/-- A frame the part can send: member lists of 1 to 16 IDs (R182). -/
def frameFits (f : Frame) : Prop :=
  match f.body with
  | .census members => 1 ≤ members.length ∧ members.length ≤ 16
  | .roster members => 1 ≤ members.length ∧ members.length ≤ 16
  | _ => True

/-- The member count and the members, one per byte from byte 8 on (R182). -/
def membersLaidOut (bs : List Byte) (members : List StationId) : Prop :=
  bs.length = 10 + members.length ∧ (byteAt bs 7).toNat = members.length ∧
  ∀ i (h : i < members.length), (byteAt bs (8 + i)).toNat = (members[i]).toNat

/-- The places of a body's fields (table of 11.2). -/
def bodyLaidOut (bs : List Byte) : Body → Prop
  | .census members => byteAt bs 0 = 0x11 ∧ membersLaidOut bs members
  | .roster members => byteAt bs 0 = 0x12 ∧ membersLaidOut bs members
  | .ballot b => byteAt bs 0 = 0x21 ∧ bs.length = 29 ∧ fieldAt bs 7 4 = b.count.toNat ∧
    byteAt bs 11 = b.issue ∧ byteAt bs 12 = b.mode ∧ fieldAt bs 13 5 = b.range.first.toNat ∧
    fieldAt bs 18 5 = b.range.last.toNat ∧ fieldAt bs 23 2 = b.visited.toNat ∧
    fieldAt bs 25 2 = b.objectors.toNat
  | .announce a => byteAt bs 0 = 0x31 ∧ bs.length = 31 ∧ fieldAt bs 7 4 = a.leaseEpoch.toNat ∧
    fieldAt bs 11 4 = a.count.toNat ∧ byteAt bs 15 = a.cause ∧ byteAt bs 16 = a.mode ∧
    fieldAt bs 17 5 = a.range.first.toNat ∧ fieldAt bs 22 5 = a.range.last.toNat ∧
    fieldAt bs 27 2 = a.term.toNat
  | .release r => byteAt bs 0 = 0x32 ∧ bs.length = 30 ∧ (byteAt bs 7).toNat = r.holder.toNat ∧
    byteAt bs 8 = r.reason ∧ fieldAt bs 9 4 = r.leaseEpoch.toNat ∧ fieldAt bs 13 4 = r.count.toNat ∧
    byteAt bs 17 = r.mode ∧ fieldAt bs 18 5 = r.range.first.toNat ∧ fieldAt bs 23 5 = r.range.last.toNat

/-- One bit enters the CRC-16 register of generator 1021h (R183). -/
def crcShiftIn (r : Word16) (bit : Bool) : Word16 :=
  if r.msb != bit then (r <<< 1) ^^^ 0x1021 else r <<< 1

/-- R107, R182 to R184: every frame the part sends has its fields at the places of 11.2, most significant byte first, and
ends in the CRC of the bytes before; it passes the checks of the port that receives it, and every field is read back
as it was sent. The register of the CRC starts at FFFFh, and the bits of each byte enter most significant first. That
reserved bits are sent 0 on a forwarded frame too is the model's choice (notes/assumptions/10.md). -/
def Obligations.FrameSentIsFrameRead : Prop :=
  (∀ f : Frame, frameFits f → checkFrame (frameBytes f) = some f) ∧
  (∀ f : Frame, frameFits f →
    let bs := frameBytes f
    bodyLaidOut bs f.body ∧ (byteAt bs 1).getLsbD 7 = f.duplicate ∧ (byteAt bs 1).getLsbD 6 = f.overfull ∧
    (byteAt bs 1).extractLsb' 4 2 = 0 ∧ (byteAt bs 1).extractLsb' 0 4 = f.origin ∧ byteAt bs 2 = f.hop ∧
    fieldAt bs 3 4 = f.epoch.toNat ∧
    fieldAt bs (bs.length - 2) 2 = (crc16 (bs.take (bs.length - 2))).toNat) ∧
  (∀ (bs : List Byte) (i n : Nat), i + n < bs.length →
    fieldAt bs i (n + 1) = 256 ^ n * (byteAt bs i).toNat + fieldAt bs (i + 1) n) ∧
  crc16 [] = 0xFFFF ∧
  ∀ (bs : List Byte) (b : Byte), crc16 (bs ++ [b]) =
    [7, 6, 5, 4, 3, 2, 1, 0].foldl (fun r k => crcShiftIn r (b.getLsbD k)) (crc16 bs)

/-- R107, R183: a frame whose last two bytes are not the CRC of the rest is bad, whatever else it holds. -/
def Obligations.WrongCheckIsBad : Prop :=
  ∀ (content : List Byte) (check : Word16), check ≠ crc16 content →
    checkFrame (content ++ bigEndian 2 check.toNat) = none

/-- The events of a lane less those that only set far lock. -/
def beyondFarLock (c : Instr) : Bool :=
  match c with
  | .farLockSet _ _ _ => false
  | _ => true

/-- What the receiver of the forward lane takes from an item sent on it (R181). -/
def forwardCommand : Option ForwardItem → Option Instr
  | some (.frame bytes) => some (.frameArrival bytes)
  | some .rebase => some .rebase
  | _ => none

/-- What the receiver of the return lane takes from an item sent on it (R181). -/
def returnCommand : Option ReturnSymbol → Option Instr
  | some .token => some .token
  | some .advertise => some .advertise
  | none => none

/-- 11.1, R95, R181: every byte and every symbol is read back from its group, and no other group is one of the code; the
groups sent for a frame, received by a locked upstream receiver outside a frame, bring one frame arrival with the bytes in
order and beside it only the setting of far lock. A port in TRAINING sends TRAIN without a break, which gives
alignment and clears far lock; a port in CREDIT_WAIT or UP fills its lane with IDLE, and the items it sends
arrive in their order whatever the fill between them; a port in OFF sends nothing. A cut-off send, whose groups the data
book does not count, is left out. -/
def Obligations.LaneFrameArrives : Prop :=
  (∀ b, readGroup (dataGroup b) = .data b) ∧
  (∀ y, readGroup (controlGroup y) = .control y) ∧
  (∀ g, readGroup g = .invalid ∨ (∃ b, g = dataGroup b) ∨ ∃ y, g = controlGroup y) ∧
  (∀ g : LaneGroup, g.getLsbD 9 = g.getLsbD 0 → readGroup g = .invalid) ∧
  (∀ (bytes : List Byte) (rest : List LaneGroup),
    (commandsOfGroups .upstream none (forwardGroups (.frame bytes) ++ rest)).filter beyondFarLock =
      .frameArrival bytes :: (commandsOfGroups .upstream none rest).filter beyondFarLock) ∧
  (∀ items, forwardLane .training items = List.replicate items.length (controlGroup .train) ∧
    forwardLane .off items = []) ∧
  (∀ items, returnLane .training items = List.replicate items.length (controlGroup .train) ∧
    returnLane .off items = []) ∧
  (∀ n, forwardLane .up (List.replicate n none) = List.replicate n (controlGroup .idle) ∧
    returnLane .creditWait (List.replicate n none) = List.replicate n (controlGroup .idle)) ∧
  givesAlignment (List.replicate 8 (controlGroup .train)) = true ∧
  (∀ port n, commandsOfGroups port none (List.replicate n (controlGroup .train)) =
    List.replicate n (.farLockClear port)) ∧
  (∀ l items, l = .creditWait ∨ l = .up → (∀ bytes, some (.cutOff bytes) ∉ items) →
    (commandsOfGroups .upstream none (forwardLane l items)).filter beyondFarLock =
      items.filterMap forwardCommand) ∧
  (∀ l items, l = .creditWait ∨ l = .up →
    (commandsOfGroups .downstream none (returnLane l items)).filter beyondFarLock =
      items.filterMap returnCommand)

/-! ### The step and the resets -/

/-- A step takes the command at the front of the queue. -/
def Obligations.StepTakesFrontCommand : Prop :=
  ∀ (c : Instr) (rest : List Instr) (s : State), s.pending = c :: rest →
    Sys2Proof.Machine.step s = exec c { s with pending := rest }

/-- R162, R163, notes/assumptions/3.md (the model's choice): with no command waiting one REFCLK period passes, and the
25000th is a tick; while RESETN is held low the tick counter stays. -/
def Obligations.EmptyQueueCountsRefclk : Prop :=
  ∀ s : State, s.pending = [] →
    (s.resetn = true → s.ctl.tickCounter + 1 < 25000 →
      Sys2Proof.Machine.step s =
        .next { s with ctl := { s.ctl with tickCounter := s.ctl.tickCounter + 1 } }) ∧
    (s.resetn = true → 25000 ≤ s.ctl.tickCounter + 1 → Sys2Proof.Machine.step s = exec .tick s) ∧
    (s.resetn = false → Sys2Proof.Machine.step s = .next s)

/-- Every command answers a next state, and none touches the commands that wait behind it; the ill-formed commands
change nothing (notes/assumptions/2.md). -/
def Obligations.EveryCommandAnswers : Prop :=
  (∀ (c : Instr) (s : State), ∃ t, exec c s = .next t ∧ t.pending = s.pending) ∧
  (∀ (c : Instr) (s : State), c.wellFormed = false → exec c s = .next s)

/-- R163, R164, R172: RESETN pulled low holds every item at its reset value, with INTN high, BYPASSN low, the ports OFF and no
transaction, and until it rises no other command and no REFCLK period changes anything; its rise and a complete
STATION_RESET leave the reset value of every item of every block (R7, R12, R63, R78, R96, R112, R131, R147, R148, R162,
R168, R178) and the notice STARTED. That one RESETN command is the fall of the pin and the next its rise is the model's
choice (notes/assumptions/21.md), as is what either reset makes of the output records (notes/assumptions/12.md). -/
def Obligations.ResetValues : Prop :=
  (∀ s, s.resetn = true → exec .resetn s = .next { State.heldReset with pending := s.pending }) ∧
  (∀ s, s.resetn = false → exec .resetn s = .next { State.afterReset .pin with pending := s.pending }) ∧
  (State.heldReset.resetn = false ∧ State.heldReset.intn = true ∧ State.heldReset.ctl.bypassn = false ∧
    State.heldReset.up.link = .off ∧ State.heldReset.down.link = .off ∧ State.heldReset.host.spi = none ∧
    State.heldReset = { State.afterReset .pin with
      host := { (State.afterReset .pin).host with results := [] }, resetn := false }) ∧
  (∀ c waiting, c ≠ .resetn → exec c { State.heldReset with pending := waiting } =
    .next { State.heldReset with pending := waiting }) ∧
  (∀ s status b data, s.host.spi = some { status := status, code := some 0xA5, reply := [], headShown := false } →
    exec (.stationReset (.rise (b :: data))) s = .next { State.afterReset .host with
      pending := s.pending
      resetn := s.resetn
      host := { (State.afterReset .host).host with
        sdo := status :: List.replicate (data.length + 1) 0 } }) ∧
  Sys2Proof.Machine.step State.heldReset = .next State.heldReset ∧
  (∀ cause, let t := State.afterReset cause
    (t.host.results = [.started cause] ∧ t.intn = false ∧ t.host.commands = [] ∧ t.host.nextSeq = 0 ∧
      t.host.overrun = false ∧ t.host.index = { space := .station, slot := 0, group := 0 } ∧ t.host.spi = none) ∧
    (t.ctl.state = .unconfigured ∧ t.ctl.configured = false ∧
      t.ctl.config = { stationId := 0, term := 0, warning := 0, ballotLimit := 0, formationLimit := 0,
                       orphanHold := 0 } ∧
      t.ctl.bypassn = false ∧ t.ctl.leaveTimer = none ∧ t.ctl.haltCause = none ∧ t.ctl.leaveOutcome = none ∧
      t.ctl.stateMark = none ∧ t.ctl.faultMark = none ∧ t.ctl.tickCounter = 0) ∧
    (t.up.link = .off ∧ t.up.receiveLock = false ∧ t.up.farLock = false ∧ t.up.badRun = 0 ∧
      t.up.advertisementOwed = false ∧ t.down.link = .off ∧ t.down.receiveLock = false ∧
      t.down.farLock = false ∧ t.down.credit = 0) ∧
    (t.census.epoch = 0 ∧ t.census.roster = [] ∧ t.census.previousRoster = [] ∧ t.census.bestKey = none ∧
      t.census.censusDue = false ∧ t.census.rosterDue = none ∧ t.census.retryTimer = none ∧
      t.census.formationTimer = none) ∧
    (t.fh.transit = [] ∧ t.fh.origination = [] ∧ t.fh.inSend = none ∧ t.fh.outstanding = 0 ∧
      t.fh.arbiterPos = 0) ∧
    (t.shadow.incomplete = false ∧ t.shadow.fence = none ∧ t.shadow.fenceObjected = false ∧
      t.shadow.fenceEndDue = false) ∧
    t.scan = none ∧ t.clock = 0 ∧ (∀ i, t.record i = none) ∧ t.undamaged)

/-! ### The host port -/

/-- The command by which an event of a transaction reaches the port. -/
def spiRow : Transaction → SpiEvent → Instr
  | .stationReset => .stationReset
  | .writeCommand => .writeCommand
  | .readResult => .readResult
  | .readStatus => .readStatus
  | .writeIndex => .writeIndex
  | .readWindow => .readWindow

/-- R166: the status byte is fixed at the fall of CSN, changes nothing, and is the first byte of every transaction with a
whole code byte; its bits stand as 11.3 places them. It is the model's choice (notes/assumptions/2.md) that a code byte or
a rise of CSN with no transaction in progress, and a fall of CSN during one or while RESETN is low, change nothing, and
that a byte that is no transaction code may come on any of the six rows. -/
def Obligations.StatusByteShown : Prop :=
  (∀ k s, s.resetn = true → s.host.spi = none → exec (spiRow k .fall) s = .next { s with host := { s.host with
    spi := some { status := statusByte s, code := none, reply := [], headShown := false } } }) ∧
  (∀ k b s x, s.host.spi = some x → ∃ t y, exec (spiRow k (.code b)) s = .next t ∧ t.host.spi = some y ∧
    y.status = x.status ∧ t.host.overrun = s.host.overrun) ∧
  (∀ k b data s x, s.host.spi = some x → x.code = some b → b = transactionCode k ∨ transactionOf b = none →
    ∃ t, exec (spiRow k (.rise data)) s = .next t ∧ t.host.sdo.head? = some x.status ∧
      t.host.sdo.length = data.length + 1 ∧ t.host.spi = none) ∧
  (∀ s : State, (statusByte s).getLsbD 7 = !s.host.results.isEmpty ∧
    (statusByte s).getLsbD 7 = !s.intn ∧
    (statusByte s).getLsbD 6 = (s.host.commands.length == 8) ∧
    (statusByte s).getLsbD 5 = s.host.overrun ∧
    (statusByte s).getLsbD 4 = false ∧ (statusByte s).getLsbD 3 = false ∧
    (statusByte s).extractLsb' 0 3 = (match s.ctl.state with
      | .unconfigured => 0 | .forming => 1 | .active => 2 | .isolated => 3
      | .leaving => 4 | .detached => 5 | .halted => 6 : BitVec 3)) ∧
  (∀ k e s, s.host.spi = none → e ≠ .fall → exec (spiRow k e) s = .next s) ∧
  (∀ k s, s.resetn = false ∨ s.host.spi ≠ none → exec (spiRow k .fall) s = .next s)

● Problem to solve: What are the lines from the one containing "(∀ s : State, (statusByte" through the end of the material? Reproduce them exactly, both ends included, with nothing added.

● Task solution:
  (∀ s : State, (statusByte s).getLsbD 7 = !s.host.results.isEmpty ∧
    (statusByte s).getLsbD 7 = !s.intn ∧
    (statusByte s).getLsbD 6 = (s.host.commands.length == 8) ∧
    (statusByte s).getLsbD 5 = s.host.overrun ∧
    (statusByte s).getLsbD 4 = false ∧ (statusByte s).getLsbD 3 = false ∧
    (statusByte s).extractLsb' 0 3 = (match s.ctl.state with
      | .unconfigured => 0 | .forming => 1 | .active => 2 | .isolated => 3
      | .leaving => 4 | .detached => 5 | .halted => 6 : BitVec 3)) ∧
  (∀ k e s, s.host.spi = none → e ≠ .fall → exec (spiRow k e) s = .next s) ∧
  (∀ k s, s.resetn = false ∨ s.host.spi ≠ none → exec (spiRow k .fall) s = .next s)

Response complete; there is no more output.